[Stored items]
▽

-- ==== Sys2Proof/Machine/Links.lean ====
section
/-!
DEFINITION. Treuc ports: flits and their retry, training, failures and notices, routing banks, packets in transit, and the link
configuration block (01 R17-R40).
-/
namespace Sys2Proof.Machine

/-! ## Flits (01 R19-R24) -/

/-- Fields of a corrected flit: type, class, Seq, AckSeq, HdrOff, payload. -/
structure Flit where
  typ : Nat
  cls : Nat
  seq : Nat
  ack : Nat
  hdrOff : Nat
  payload : List Byte

/-- What the receiver makes of 256 bytes: corrected, then its CRC and header checked; `none` fails (01 R20, R22, R23). -/
def flitOf (raw : List Byte) : Option Flit :=
  let b := fecCorrect (padTo 256 raw)
  let h := fieldAt b 0 8
  let f : Flit := { typ := bits h 63 60, cls := bits h 59 59, seq := bits h 58 47, ack := bits h 46 35, hdrOff := bits h 34 30, payload := (b.drop 8).take 232 }
  if fieldAt b 240 4 = crc32 (b.take 240) && decide (f.typ ≤ 4) && !(f.hdrOff = 29) && !(f.hdrOff = 30) && bits h 29 0 = 0
      && (!(f.typ = 3) || fieldAt f.payload 0 2 = (f.ack + 1) % 4096) then some f
  else none

/-- A flit that a port sends on its own: it is not numbered and not kept. All but TRAIN acknowledge. -/
def plainFlit (s : State) (p typ : Nat) (payload : List Byte) : State :=
  let port := getPort s p
  let seq := if typ = 4 then 0 else port.txSeq
  let ack := if typ = 4 then 0 else port.rxSeq
  { setPort s p (fun x => { x with ackSent := if typ = 4 then x.ackSent else x.rxSeq, ackDue := x.ackDue && decide (typ = 4) }) with
    linkOut := s.linkOut ++ [.flit p (makeFlit (flitHeader typ 0 seq ack 31) payload)] }

/-- A NAK that names the first missing Seq, unless one is out. A retrain holds it: the replay that ends the retrain supplies the flit. -/
def sendNak (s : State) (p : Fin 36) : State :=
  let port := getPort s p.val
  if port.nakOut || !(port.state = 2) || port.retrain then s
  else later (plainFlit (setPort s p.val (fun x => { x with nakOut := true })) p.val 3 (leBytes 2 ((port.rxSeq + 1) % 4096))) [.nakHoldoffExpiry p]

/-- Flits that waited for room in the replay buffer are sent, in order; `fuel` bounds them. -/
def drainQueued (s : State) (p fuel : Nat) : State :=
  match fuel with
  | 0 => s
  | k + 1 =>
    match (getPort s p).queued with
    | [] => s
    | (cls, hdrOff, payload) :: rest =>
      if (getPort s p).kept.length < 2048 then drainQueued (putFlit (setPort s p (fun x => { x with queued := rest })) p cls hdrOff payload) p k
      else s

/-- An AckSeq acknowledges the kept flits up to it, within a window of 2,048; the 1 µs of R22 runs afresh. -/
def takeAck (s : State) (p ack : Nat) : State :=
  let port := getPort s p
  let d := (ack + 4096 - port.acked) % 4096
  let out := (port.txSeq + 4096 - port.acked) % 4096
  if d = 0 || decide (2048 < d) || decide (out < d) then s
  else
    drainQueued (setPort s p (fun x =>
      { x with
        acked := ack
        kept := x.kept.filter (fun e => decide (d < (e.seq + 4096 - x.acked) % 4096))
        ackTick := s.now })) p port.queued.length

/-- Kept flits from a Seq on. -/
def keptFrom (x : Port) (from' : Nat) : List KeptFlit := x.kept.filter (fun e => decide ((e.seq + 4096 - from') % 4096 < 2048))

/-- Every kept flit from a Seq on is sent again, in order, with the port's present AckSeq; a flit that a retrain held goes out for the
first time (01 R17, R22-R24). -/
def replayFrom (s : State) (p from' : Nat) : State :=
  let port := getPort s p
  let fs := keptFrom port from'
  if fs.isEmpty || !(port.state = 2) || port.retrain then s
  else
    { setPort s p (fun x =>
        { x with
          replays := min 0xFFFF (x.replays + 1)
          ackTick := s.now
          ackSent := x.rxSeq
          ackDue := false
          kept := x.kept.map (fun e =>
            if e ∈ fs then { e with since := some (e.since.getD s.now), replays := if e.since.isSome then e.replays + 1 else e.replays } else e) }) with
      linkOut := s.linkOut ++ fs.map (fun e => .flit p (flitBytes port e)) }

/-- What a flit that passes does, or the NAK of one that fails. -/
def withFlit (s : State) (p : Fin 36) (typ : Nat) (raw : List Byte) (f : Flit → State → State) : State :=
  if !((getPort s p.val).state = 2) then s
  else
    match flitOf raw with
    | none => sendNak s p
    | some x => if x.typ = typ then f x (takeAck s p.val x.ack) else s

/-- Whole packets at the front of a buffer; `fuel` bounds them. 01 R20 names no filler: a header of zeros, or fewer than 16 zeros, is read
as padding to the end of the payload, a DESIGN CHOICE (log 41). -/
def takePackets (fuel : Nat) (bs : List Byte) : List Packet × List Byte :=
  match fuel with
  | 0 => ([], bs)
  | k + 1 =>
    if bs.length < 16 then (if bs.all (· == 0) then ([], []) else ([], bs))
    else if (bs.take 16).all (· == 0) then ([], [])
    else
      let n := 16 + fieldAt bs 10 2
      if bs.length < n then ([], bs)
      else
        let (ps, rest) := takePackets k (bs.drop ((n + 7) / 8 * 8))
        (packetOfBytes bs :: ps, rest)

/-- The payload of an accepted DATA flit: the rest of a packet begun before, then packets from HdrOff on. -/
def takePayload (s : State) (p : Fin 36) (f : Flit) : State :=
  let old := (getPort s p.val).rxBuf
  let first := if f.hdrOff = 31 then f.payload.length else 8 * f.hdrOff
  let (ps1, rest1) := takePackets 16 (old ++ f.payload.take first)
  let (ps2, rest2) := if f.hdrOff = 31 then ([], rest1) else takePackets 16 (f.payload.drop first)
  later (setPort s p.val (fun x => { x with rxBuf := rest2 })) ((ps1 ++ ps2).map (fun k => .transitPacket p k))

/-- DATA_FLIT: accepted in order; after a gap it is discarded and the missing flit named. One that came before is acknowledged again. -/
def execDataFlit (p : Fin 36) (raw : List Byte) (s : State) : Out :=
  event (withFlit s p 1 raw (fun f s =>
    let want := ((getPort s p.val).rxSeq + 1) % 4096
    if f.seq = want then
      later (takePayload (setPort s p.val (fun x => { x with rxSeq := want, nakOut := false, ackDue := true })) p f) [.ackTimer p]
    else if (f.seq + 4096 - want) % 4096 < 2048 then sendNak s p
    else later (setPort s p.val (fun x => { x with ackDue := true })) [.ackTimer p]))

/-- IDLE_FLIT. -/
def execIdleFlit (p : Fin 36) (raw : List Byte) (s : State) : Out := event (withFlit s p 0 raw (fun _ s => s))
/-- ACK_FLIT. -/
def execAckFlit (p : Fin 36) (raw : List Byte) (s : State) : Out := event (withFlit s p 2 raw (fun _ s => s))

/-- ACK_TIMER: what has come in and is not acknowledged is acknowledged; with nothing to acknowledge the port's turn is an IDLE flit
(log 41). A retrain holds it. -/
def execAckTimer (p : Fin 36) (s : State) : Out :=
  event (
    let x := getPort s p.val
    if !(x.state = 2) then s
    else if x.retrain then later s [.ackTimer p]
    else plainFlit s p.val (if x.ackDue then 2 else 0) [])

/-- NAK_HOLDOFF_EXPIRY. -/
def execNakHoldoffExpiry (p : Fin 36) (s : State) : Out := event (setPort s p.val (fun x => { x with nakOut := false }))

/-! ## Routes that change (01 R27, R30, R35) -/

/-- Destinations that the active bank lists. -/
def listedDests (s : State) : List Nat :=
  ((if s.link.active then s.link.bank1 else s.link.bank0).map (·.1)).filter (fun d => !(d = devnum s) && hasRoute s d)

/-- Class-O packets to a destination that have left and are not yet acknowledged, this device's own and those in transit. -/
def classOOut (s : State) (dest : Nat) : Bool :=
  s.requests.any (fun r => r.2.dev = dest && r.2.classO && r.2.port.isSome) || s.link.transit.any (fun x => x.dest = dest)

/-- A change of ports or of the bank: where the class-O port of a destination changes while packets are out, a hold opens. -/
def changeRoutes (s : State) (f : State → State) : State :=
  let dests := (listedDests s ++ listedDests (f s)).dedup
  let s1 := f s
  let hold := dests.filter (fun d => !(classOPort s d == classOPort s1 d) && (classOPort s d).isSome && classOOut s d && !(decide (d ∈ s1.link.holds)))
  later { s1 with link := { s1.link with holds := s1.link.holds ++ hold } } (hold.map (fun d => .classOHoldEnd d))

/-- A rejected packet's reply, if it requires one: the request word of a packet that has one comes back with it (06 R183). -/
def reject (s : State) (p : Packet) (status : Nat) : State :=
  if p.flags.getLsbD 0 then acknowledge s p (if hasRequestWord p.opcode.toNat then p.body.take 16 else []) status 0 0 0 else s

/-- A held packet leaves by the routing entry that it was looked up by at its ingress (01 R27). -/
def sendHeld (s : State) (x : Nat × Packet) : State :=
  match entryPort s x.1 with
  | some p => sendFrom s p x.2
  | none => if x.2.src.toNat % 8192 = devnum s then s else reject s x.2 6

/-- Transit packets that have been out for 100 µs are no longer awaited: their requester's access has completed by then (06 R191). -/
def dropOldTransit (s : State) : State :=
  { s with link := { s.link with transit := s.link.transit.filter (fun x => decide (s.now < x.since + 100000)) } }

/-- CLASS_O_HOLD_END: the held packets leave in order when nothing that left before them is out. Where their entries name different ports,
those of the first port go, and the hold stays open for the others; it ends with the port that the destination has now (01 R27, R30). -/
def execClassOHoldEnd (dest : Nat) (s : State) : Out :=
  event (
    let s := dropOldTransit s
    if !(decide (dest ∈ s.link.holds)) then s
    else if classOOut s dest then later s [.classOHoldEnd dest]
    else
      let mine := s.link.heldPackets.filter (fun p => p.2.dest.toNat % 8192 = dest)
      let port := (mine.head?.map (fun p => entryPort s p.1)).getD (classOPort s dest)
      let go := mine.takeWhile (fun p => entryPort s p.1 == port)
      let ended := go.length == mine.length && port == classOPort s dest
      let s1 := { s with link := { s.link with
        holds := if ended then without s.link.holds dest else s.link.holds
        heldPackets := s.link.heldPackets.filter (fun p => !(p.2.dest.toNat % 8192 = dest)) ++ mine.drop go.length } }
      let s2 := go.foldl sendHeld s1
      if ended then s2 else later s2 [.classOHoldEnd dest])

/-! ## Failures and notices (01 R34-R37) -/

/-- A port is declared failed: GEN rises, traffic stops, devices without a route are gone, accesses in flight through the port complete
with REMOTE_GONE, a LINK record and a notice follow. -/
def failPort (s : State) (p : Fin 36) (cause : Nat) : State :=
  let routed := listedDests s
  let s1 := changeRoutes s (fun s => setPort s p.val (fun x =>
    { x with
      state := 3
      cause := BitVec.ofNat 8 cause
      gen := x.gen + 1
      kept := []
      queued := []
      rxBuf := []
      nakOut := false
      ackDue := false
      retrain := false
      step := 0 }))
  let s2 := goneByLink { s1 with link := { s1.link with transit := s1.link.transit.filter (fun x => !(x.port = p.val)) } } routed
  let s3 := (s2.requests.filter (fun r => r.2.port == some p.val)).foldl (fun s r => answered s r.1 r.2 { code := 0x0A, sub := 1 }) s2
  let s4 := logRecord s3 { cls := .link, code := cause, source := portSource p.val }
  let live := ((List.range 36).filter (portUp s4)).length
  let time := time1588 s s.now
  let n : Notice := { t0 := s.now, port := p.val, cause := BitVec.ofNat 8 cause, gen := (getPort s4 p.val).gen, live := live, sec := time.1, ns := time.2 }
  later { s4 with link := { s4.link with notices := s4.link.notices ++ [n] } } [.noticeRecord p]

/-- The 32 bytes of a notice with its sequence number. -/
def noticeBytes (s : State) (n : Notice) (seq : BitVec 32) : List Byte :=
  leBytes 8 n.t0 ++ leBytes 2 (devnum s) ++ [BitVec.ofNat 8 n.port, n.cause] ++ leBytes 2 n.gen.toNat ++ [0, 0] ++ leBytes 4 seq.toNat
    ++ leBytes 4 n.live ++ leBytes 6 n.sec ++ leBytes 2 (n.ns / 2 ^ 14)

/-- A notice goes to an address: host memory, a device of the domain, or, unsent, a LINK record (01 R37); `none` when the depot is busy
and the write must be tried again. An address whose DEV is this device is written here, without a key: DESIGN CHOICE (log 43). -/
def writeNotice (s : State) (addr : Word) (bs : List Byte) (port cause : Nat) : State × Bool :=
  let a := addr.toNat
  let unsent := (logRecord s { cls := .link, code := cause, sub := 1, source := portSource port }, true)
  if a = 0 then (s, true)
  else if !a.testBit 63 then (if a % 32 = 0 then ({ s with busOut := s.busOut ++ [.write addr bs] }, true) else unsent)
  else if !(bits a 62 61 = 0) || !(bits a 47 44 = 0) || !(bits a 4 0 = 0) then unsent
  else
    let dev := bits a 60 48
    let pa := bits a 43 0
    if dev = devnum s then
      if hbmSize ≤ pa then unsent
      else
        match depotWrite s (pa / 64) 0 (granuleImage (pa % 64) bs) (maskAt (pa % 64) 32) 0 with
        | .ok _ s1 => (s1, true)
        | .bad _ _ s1 => (logRecord s1 { cls := .link, code := cause, sub := 1, source := portSource port }, true)
        | .busy s1 => (s1, false)
    else
      match mgmtKey s with
      | none => unsent
      | some key =>
        if !hasRoute s dev then unsent
        else
          let tag := s.nextTag
          let r : Request := { dev := dev, agent := none, kind := .notice, addr := addr, ctx := 0, classO := true, since := s.now }
          let s1 := later { s with requests := s.requests.set tag r, nextTag := tag % 0xFFFFFFFF + 1 } [.requestTimeout tag]
          (sendPacket s1 { newPacket s1 dev 0 0x0F true tag (leBytes 8 pa ++ bs) with key := BitVec.ofNat 16 key }, true)
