/-- 14 R333 to R336, 07 R198, R200: FENCE completes at once, but at DOMAIN or SYSTEM scope with wr or ww while the acknowledgement counter is
above zero, when it waits; STFE and FECLR set and clear the full/empty bit of a line of the scratchpad, or of the line that a stash-mapped
address has; LDSYNC loads from a full line of either and waits on an empty one, a stash line filled first; WAITV loads when its condition holds,
and otherwise waits with nothing recorded. -/
def Obligations.SyncFormsAct : Prop :=
  ∀ (s s1 s2 s3 : State) (d a b : BitVec 5) (sc w : BitVec 3) (k : BitVec 4) (c : BitVec 1) (bs : List Byte) (line x : Nat) (e : StashEntry),
    let va := readX (me s) a
    let n := bytesOf w
    let loads := fun (t : State) => done (modMe t (fun u => writeX u d (loadedAs w (ofBytes bs))))
    (Passes (syncForm [] (badScope sc || decide (k = 0)) true) s →
      (sc.toNat < 4 ∨ k.toNat < 4 ∨ (me s).acks = 0 → exec (.fence sc k) s = .next (wrote s id)) ∧
      (4 ≤ sc.toNat → 4 ≤ k.toNat → 0 < (me s).acks → exec (.fence sc k) s = .next (waiting (started s)))) ∧
    (Passes (syncForm [a] false true) s → flagLine va (started s) = .ok (line, s1) →
      exec (.stfe a) s = .next (done (setFull s1 (localTile s) line)) ∧ exec (.feclr a) s = .next (done (clearFull s1 (localTile s) line))) ∧
    (isCourier s.cur = false → inWindow va.toNat = true → inScratch (getTile s (localTile s)) (localOff va) 1 = true →
      flagLine va (started s) = .ok (localOff va / 128, started s)) ∧
    (Passes (syncForm [d, a] (decide (w = 7)) false) s → Local s va n → inScratch (getTile s (localTile s)) (localOff va) n = true →
      (isFull s (localTile s) (localOff va / 128) = true → exec (.ldsync d a w) s = .next (
        wrote s (fun t => writeX t d (loadedAs w (ofBytes (localBytes s va n)))))) ∧
      (isFull s (localTile s) (localOff va / 128) = false → exec (.ldsync d a w) s = .next (waiting (started s)))) ∧
    (Passes (syncForm [d, a] (decide (w = 7)) false) s → check kWait va n (started s) = .ok (.global x, s1) → s1.cur = s.cur →
      stashOf s1 (localTile s) (agentCtx s1 s.cur) va.toNat = some (line, e) → stashTouch va false s1 = .ok ((), s2) →
      (isFull s2 (localTile s) line = true → loadBytes kWait va n s2 = .ok (bs, s3) → exec (.ldsync d a w) s = .next (loads s3)) ∧
      (isFull s2 (localTile s) line = false → exec (.ldsync d a w) s = .next (waiting s2))) ∧
    (Passes (syncForm [d, a, b] (badScope sc || decide (w = 7)) false) s → loadBytes kWait va n (started s) = .ok (bs, s1) →
      let holds := ofBytes bs = (readX (me s) b).toNat % 2 ^ (8 * n)
      ((holds ↔ c = 1) → exec (.waitv d a b sc c w) s = .next (loads s1)) ∧
      (¬ (holds ↔ c = 1) → exec (.waitv d a b sc c w) s = .next (waiting (started s))))

/-! ## Vector instructions (chapter 13) -/

/-- 13 R307: under the masking rule, an active lane of the result is what the instruction computed for it, taken modulo 2^w, and an
inactive lane keeps its old value. -/
def Obligations.InactiveLanesAreKept : Prop :=
  ∀ (e : BitVec 2) (mask : Word) (old : Vec) (res : Nat → Nat) (l : Nat),
    let w := laneWidth e
    l < 512 / w →
      laneAt w (maskedLanes w mask old res) l = if mask.getLsbD l then BitVec.ofNat w (res l) else laneAt w old l

/-- 11 R279, 05 R153, 13 R307: a source or destination that is not marked is the register; a marked source takes the next buffered group
of its bound input stream and moves its position, waits while none is buffered, takes MEM_UE where the group has an uncorrectable error
(06 R178), and raises STREAM past the pattern's end; a marked
destination appends one group, with zeros where a lane is inactive, and waits while four are unwritten. -/
def Obligations.VectorOperandsReadAndLand : Prop :=
  ∀ (s : State) (r : BitVec 5) (f : Vec → Vec) (off : Int),
    let st := streamOf (me s) (r.toNat % 8)
    vsource false r s = .ok (readV (me s) r, s) ∧
    vdest false r f s = .ok ((), modMe s (fun t => writeV t r (f (readV t r)))) ∧
    (st.bound = false ∨ patternLength st.dims ≤ st.position → vsource true r s = .error (.fault (faultInfo 0x11 0 0 0 0)) ∧
      vdest true r f s = .error (.fault (faultInfo 0x11 0 0 0 0))) ∧
    (st.bound = true → st.position < patternLength st.dims → patternOffset st.base st.dims st.position = some off →
      groupInside (getTile s (agentTile s.cur)) off = true →
      (st.out = false → st.buffer = [] → vsource true r s = if groupReadable (getTile s (agentTile s.cur)) off then .error (.wait s)
        else .error (.fault (faultInfo 0x08 0x03 0 (BitVec.ofNat 64 (windowBase + off.toNat)) 0))) ∧
      (st.out = false → ∀ g rest, st.buffer = g :: rest → ∃ s1, vsource true r s = .ok (g, s1) ∧
        (streamOf (me s1) (r.toNat % 8)).buffer = rest ∧ (streamOf (me s1) (r.toNat % 8)).position = st.position + 1 ∧ (me s1).v = (me s).v) ∧
      (st.out = true → 4 ≤ st.buffer.length → vdest true r f s = .error (.wait s)) ∧
      (st.out = true → st.buffer.length < 4 → ∃ s1, vdest true r f s = .ok ((), s1) ∧
        (streamOf (me s1) (r.toNat % 8)).buffer = st.buffer ++ [f 0] ∧ (streamOf (me s1) (r.toNat % 8)).position = st.position + 1 ∧
        (me s1).v = (me s).v))

/-- 13 R308, R310, R311: each VOP row computes its lanes from va and vb, or in the X form from va and the scalar, and lands them under the
mask; the saturating rows set ISAT when they clamp an active lane. -/
def Obligations.VectorIntegerLanes : Prop :=
  ∀ (s s2 s3 : State) (d a b : BitVec 5) (m : BitVec 3) (e : BitVec 2) (va vb : Vec),
    let w := laneWidth e
    let mask := readM (me s) m
    let sc := (readX (me s) b).setWidth w
    (∀ row ∈ vopRows,
      (Passes (vbinForm false d a b m 0) s → ReadsAB s a b va vb s2 →
        Lands s d (fun old => maskedLanes w mask old (fun l => (row.2 w (laneAt w va l) (laneAt w vb l)).toNat)) s2 s3 →
        exec (row.1 d a b m e 0) s = .next (done s3)) ∧
      (Passes (vbinForm false d a b m 1) s → ReadsA s a va s2 →
        Lands s d (fun old => maskedLanes w mask old (fun l => (row.2 w (laneAt w va l) sc).toNat)) s2 s3 →
        exec (row.1 d a b m e 1) s = .next (done s3))) ∧
    (∀ row ∈ vsatRows,
      (Passes (vbinForm false d a b m 0) s → ReadsAB s a b va vb s2 →
        Lands s d (fun old => maskedLanes w mask old (fun l => (row.2 w (laneAt w va l) (laneAt w vb l)).1.toNat)) s2 s3 →
        exec (row.1 d a b m e 0) s = .next (done (setFlags s3
          (activeFlags w mask (fun l => if (row.2 w (laneAt w va l) (laneAt w vb l)).2 then 0x100 else 0))))) ∧
      (Passes (vbinForm false d a b m 1) s → ReadsA s a va s2 →
        Lands s d (fun old => maskedLanes w mask old (fun l => (row.2 w (laneAt w va l) sc).1.toNat)) s2 s3 →
        exec (row.1 d a b m e 1) s = .next (done (setFlags s3
          (activeFlags w mask (fun l => if (row.2 w (laneAt w va l) sc).2 then 0x100 else 0))))))

/-- 13 R308, R312, R313: each VFOP and VFMA row computes the scalar operation in every active lane, in the lane's format, lands the results
under the mask, and ORs in the flags of the active lanes only. -/
def Obligations.VectorFloatLanes : Prop :=
  ∀ (s s2 s3 : State) (d a b c : BitVec 5) (m : BitVec 3) (e : BitVec 2) (va vb vc : Vec),
    let k := fmtOf e
    let w := k.width
    let mask := readM (me s) m
    let mode := modeOf (me s)
    let sc := (readX (me s) b).toNat % 2 ^ w
    let lanes := fun (r : Nat → Nat × Nat) (i : Instr) =>
      Lands s d (fun old => maskedLanes w mask old (fun l => (r l).1)) s2 s3 →
      exec i s = .next (done (setFlags s3 (activeFlags w mask (fun l => (r l).2))))
    (∀ row ∈ vfopRows,
      (Passes (vbinForm row.2.1 d a b m 0) s → ReadsAB s a b va vb s2 →
        lanes (fun l => row.2.2 k mode (lane va w l) (lane vb w l)) (row.1 d a b m e 0)) ∧
      (Passes (vbinForm row.2.1 d a b m 1) s → ReadsA s a va s2 → lanes (fun l => row.2.2 k mode (lane va w l) sc) (row.1 d a b m e 1))) ∧
    (Passes (vunaryForm true false d a m) s → ReadsA s a va s2 → lanes (fun l => fsqrt k mode (lane va w l)) (.vfsqrt d a m e)) ∧
    (∀ row ∈ vfmaRows, Passes (vfmaForm d a b c m) s → ReadsABC s a b c va vb vc s2 →
      lanes (fun l => ffma k mode row.2.1 row.2.2 (lane va w l) (lane vb w l) (lane vc w l)) (row.1 d a b c m e))

/-- 13 R308, R314: VCMP writes M[d]: the condition in each active lane's bit, the old bit in each inactive lane's, 0 above the lanes; a
write of m0 is discarded. -/
def Obligations.VectorComparisonsWriteAMask : Prop :=
  ∀ (s s2 : State) (d a b : BitVec 5) (m : BitVec 3) (e : BitVec 2) (va vb : Vec),
    let mask := readM (me s) m
    let md := d.setWidth 3
    let wi := laneWidth e
    let k := fmtOf e
    let sc := readX (me s) b
    let result := fun (w : Nat) (cond : Nat → Bool) (t : Strand) => writeM t md (maskResult w mask (readM t md) cond)
    (∀ row ∈ vcmpRows,
      (Passes (vcmpForm d a b m 0) s → ReadsAB s a b va vb s2 →
        exec (row.1 d a b m e 0) s = .next (done (modMe s2 (result wi (fun l => row.2 wi (laneAt wi va l) (laneAt wi vb l)))))) ∧
      (Passes (vcmpForm d a b m 1) s → ReadsA s a va s2 →
        exec (row.1 d a b m e 1) s = .next (done (modMe s2 (result wi (fun l => row.2 wi (laneAt wi va l) (sc.setWidth wi))))))) ∧
    (∀ row ∈ vfcmpRows,
      (Passes (vcmpForm d a b m 0) s → ReadsAB s a b va vb s2 →
        exec (row.1 d a b m e 0) s = .next (done (setFlags
          (modMe s2 (result k.width (fun l => (row.2 k (lane va k.width l) (lane vb k.width l)).1)))
          (activeFlags k.width mask (fun l => (row.2 k (lane va k.width l) (lane vb k.width l)).2))))) ∧
      (Passes (vcmpForm d a b m 1) s → ReadsA s a va s2 →
        exec (row.1 d a b m e 1) s = .next (done (setFlags
          (modMe s2 (result k.width (fun l => (row.2 k (lane va k.width l) (sc.toNat % 2 ^ k.width)).1)))
          (activeFlags k.width mask (fun l => (row.2 k (lane va k.width l) (sc.toNat % 2 ^ k.width)).2))))))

△

(WORK TO COMPLETE) Go through the data above line by line, count those that contain the string "have", and reply with the count only.

(SOLUTION TO THE PROBLEM) 2